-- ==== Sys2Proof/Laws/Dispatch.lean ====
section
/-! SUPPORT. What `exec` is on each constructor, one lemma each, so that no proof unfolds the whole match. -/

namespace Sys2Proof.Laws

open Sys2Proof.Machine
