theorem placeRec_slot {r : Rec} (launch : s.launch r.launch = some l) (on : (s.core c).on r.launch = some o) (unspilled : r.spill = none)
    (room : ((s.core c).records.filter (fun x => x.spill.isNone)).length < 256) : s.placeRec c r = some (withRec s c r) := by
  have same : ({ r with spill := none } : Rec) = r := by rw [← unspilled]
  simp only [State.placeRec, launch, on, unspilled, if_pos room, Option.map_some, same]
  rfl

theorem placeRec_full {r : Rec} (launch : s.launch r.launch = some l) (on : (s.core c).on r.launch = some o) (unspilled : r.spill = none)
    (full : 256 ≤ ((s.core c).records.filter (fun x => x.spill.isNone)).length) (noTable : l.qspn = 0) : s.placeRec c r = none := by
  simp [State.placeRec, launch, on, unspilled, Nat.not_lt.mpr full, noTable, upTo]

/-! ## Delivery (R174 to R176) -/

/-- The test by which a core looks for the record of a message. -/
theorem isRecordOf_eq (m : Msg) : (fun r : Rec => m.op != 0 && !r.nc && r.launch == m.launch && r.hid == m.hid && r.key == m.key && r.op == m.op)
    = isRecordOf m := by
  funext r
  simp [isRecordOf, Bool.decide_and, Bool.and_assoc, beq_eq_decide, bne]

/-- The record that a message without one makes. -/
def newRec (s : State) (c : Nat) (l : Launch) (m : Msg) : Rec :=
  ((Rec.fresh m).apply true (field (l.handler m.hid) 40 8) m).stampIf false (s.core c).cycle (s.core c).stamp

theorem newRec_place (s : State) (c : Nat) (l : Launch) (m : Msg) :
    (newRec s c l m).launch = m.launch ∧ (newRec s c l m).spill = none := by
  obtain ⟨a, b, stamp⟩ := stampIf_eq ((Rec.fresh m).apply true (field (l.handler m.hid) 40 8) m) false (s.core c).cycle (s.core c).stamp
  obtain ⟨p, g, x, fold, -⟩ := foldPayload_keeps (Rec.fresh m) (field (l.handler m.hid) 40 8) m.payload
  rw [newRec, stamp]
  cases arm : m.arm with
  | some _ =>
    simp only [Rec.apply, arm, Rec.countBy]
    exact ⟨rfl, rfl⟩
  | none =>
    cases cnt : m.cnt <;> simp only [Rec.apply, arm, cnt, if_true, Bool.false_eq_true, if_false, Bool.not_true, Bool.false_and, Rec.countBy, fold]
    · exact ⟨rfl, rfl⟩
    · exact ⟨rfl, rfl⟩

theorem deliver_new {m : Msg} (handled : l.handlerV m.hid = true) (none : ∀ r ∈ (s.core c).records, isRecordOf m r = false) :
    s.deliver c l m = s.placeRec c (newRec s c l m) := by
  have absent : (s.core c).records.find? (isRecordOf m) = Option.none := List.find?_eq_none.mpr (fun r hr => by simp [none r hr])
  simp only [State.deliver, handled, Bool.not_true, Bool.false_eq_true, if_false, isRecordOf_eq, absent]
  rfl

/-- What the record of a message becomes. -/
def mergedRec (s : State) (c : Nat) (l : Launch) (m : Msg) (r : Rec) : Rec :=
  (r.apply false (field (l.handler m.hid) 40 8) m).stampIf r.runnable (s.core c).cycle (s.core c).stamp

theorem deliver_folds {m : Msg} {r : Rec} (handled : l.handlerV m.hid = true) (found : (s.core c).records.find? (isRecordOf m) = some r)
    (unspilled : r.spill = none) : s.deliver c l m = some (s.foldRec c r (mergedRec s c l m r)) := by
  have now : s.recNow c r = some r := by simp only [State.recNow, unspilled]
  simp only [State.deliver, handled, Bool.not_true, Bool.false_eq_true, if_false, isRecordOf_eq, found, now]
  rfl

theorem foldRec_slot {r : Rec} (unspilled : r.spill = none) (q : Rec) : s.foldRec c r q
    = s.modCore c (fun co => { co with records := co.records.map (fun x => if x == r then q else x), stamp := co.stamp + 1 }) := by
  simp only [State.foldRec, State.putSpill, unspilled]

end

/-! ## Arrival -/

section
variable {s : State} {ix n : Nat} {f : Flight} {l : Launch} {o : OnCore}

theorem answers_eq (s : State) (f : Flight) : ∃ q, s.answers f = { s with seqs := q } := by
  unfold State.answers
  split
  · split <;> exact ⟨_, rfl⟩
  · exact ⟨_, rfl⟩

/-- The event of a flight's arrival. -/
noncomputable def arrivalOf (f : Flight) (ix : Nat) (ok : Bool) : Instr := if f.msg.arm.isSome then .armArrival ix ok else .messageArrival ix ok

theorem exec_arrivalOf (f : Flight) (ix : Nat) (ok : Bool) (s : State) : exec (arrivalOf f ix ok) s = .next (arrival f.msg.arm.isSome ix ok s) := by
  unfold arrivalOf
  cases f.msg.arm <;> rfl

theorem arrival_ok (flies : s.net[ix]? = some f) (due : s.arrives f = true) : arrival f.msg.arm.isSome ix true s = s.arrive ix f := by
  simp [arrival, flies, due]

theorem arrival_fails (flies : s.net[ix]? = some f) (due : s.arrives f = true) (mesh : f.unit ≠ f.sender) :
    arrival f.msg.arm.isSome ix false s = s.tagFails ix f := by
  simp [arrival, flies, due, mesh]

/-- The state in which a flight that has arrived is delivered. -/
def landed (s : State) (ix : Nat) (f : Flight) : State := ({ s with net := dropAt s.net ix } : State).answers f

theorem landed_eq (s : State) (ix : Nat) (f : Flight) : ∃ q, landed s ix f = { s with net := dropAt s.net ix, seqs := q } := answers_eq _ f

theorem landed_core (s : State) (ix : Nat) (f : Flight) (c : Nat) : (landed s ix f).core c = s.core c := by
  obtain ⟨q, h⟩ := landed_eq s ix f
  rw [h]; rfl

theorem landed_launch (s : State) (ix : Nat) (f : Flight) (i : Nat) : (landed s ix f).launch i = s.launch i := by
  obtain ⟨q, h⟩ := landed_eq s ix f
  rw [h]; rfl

* * *

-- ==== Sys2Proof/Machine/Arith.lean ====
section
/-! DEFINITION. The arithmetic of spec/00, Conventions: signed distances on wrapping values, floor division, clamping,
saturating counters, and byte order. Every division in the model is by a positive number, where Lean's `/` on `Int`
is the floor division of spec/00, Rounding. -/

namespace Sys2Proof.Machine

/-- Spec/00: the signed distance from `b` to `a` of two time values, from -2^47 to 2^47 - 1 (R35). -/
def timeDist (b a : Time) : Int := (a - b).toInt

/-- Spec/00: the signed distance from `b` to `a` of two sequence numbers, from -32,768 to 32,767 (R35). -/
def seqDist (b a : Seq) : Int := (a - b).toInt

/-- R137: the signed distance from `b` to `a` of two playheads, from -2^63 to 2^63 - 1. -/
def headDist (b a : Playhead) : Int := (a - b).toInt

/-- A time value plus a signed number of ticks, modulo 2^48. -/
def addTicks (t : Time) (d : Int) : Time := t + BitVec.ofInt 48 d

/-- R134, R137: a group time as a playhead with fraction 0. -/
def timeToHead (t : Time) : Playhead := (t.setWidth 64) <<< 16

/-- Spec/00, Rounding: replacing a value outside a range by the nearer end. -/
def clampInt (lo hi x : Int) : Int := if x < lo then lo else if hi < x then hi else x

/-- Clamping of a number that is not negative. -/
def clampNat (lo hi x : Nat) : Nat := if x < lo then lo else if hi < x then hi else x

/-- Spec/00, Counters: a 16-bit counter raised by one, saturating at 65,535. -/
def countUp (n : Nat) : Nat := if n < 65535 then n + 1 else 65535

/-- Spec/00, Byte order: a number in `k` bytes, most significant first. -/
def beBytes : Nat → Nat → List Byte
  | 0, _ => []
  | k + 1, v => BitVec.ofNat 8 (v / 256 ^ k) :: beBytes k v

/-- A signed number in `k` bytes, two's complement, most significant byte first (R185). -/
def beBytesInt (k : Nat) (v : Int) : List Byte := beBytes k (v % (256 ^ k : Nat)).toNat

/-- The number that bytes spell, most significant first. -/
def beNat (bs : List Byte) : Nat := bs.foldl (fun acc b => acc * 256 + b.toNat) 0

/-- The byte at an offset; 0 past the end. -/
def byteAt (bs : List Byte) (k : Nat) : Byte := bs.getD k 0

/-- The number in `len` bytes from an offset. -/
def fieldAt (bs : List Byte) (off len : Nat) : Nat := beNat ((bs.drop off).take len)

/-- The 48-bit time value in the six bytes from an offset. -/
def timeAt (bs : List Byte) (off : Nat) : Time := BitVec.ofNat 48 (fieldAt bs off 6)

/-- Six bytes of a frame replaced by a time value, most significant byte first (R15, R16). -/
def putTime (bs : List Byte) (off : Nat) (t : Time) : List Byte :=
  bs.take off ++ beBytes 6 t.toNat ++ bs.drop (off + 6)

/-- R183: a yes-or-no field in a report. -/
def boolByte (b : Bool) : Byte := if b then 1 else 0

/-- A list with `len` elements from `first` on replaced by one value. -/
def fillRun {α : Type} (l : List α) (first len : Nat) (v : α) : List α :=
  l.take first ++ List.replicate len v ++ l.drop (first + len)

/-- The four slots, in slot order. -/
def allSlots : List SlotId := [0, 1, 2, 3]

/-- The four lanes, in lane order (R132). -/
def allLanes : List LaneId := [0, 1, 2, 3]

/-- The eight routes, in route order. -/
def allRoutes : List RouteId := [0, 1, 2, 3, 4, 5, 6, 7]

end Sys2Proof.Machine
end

### Task to complete
Count each line above in which the string "from" appears, then state only the total.

### Result of the task
6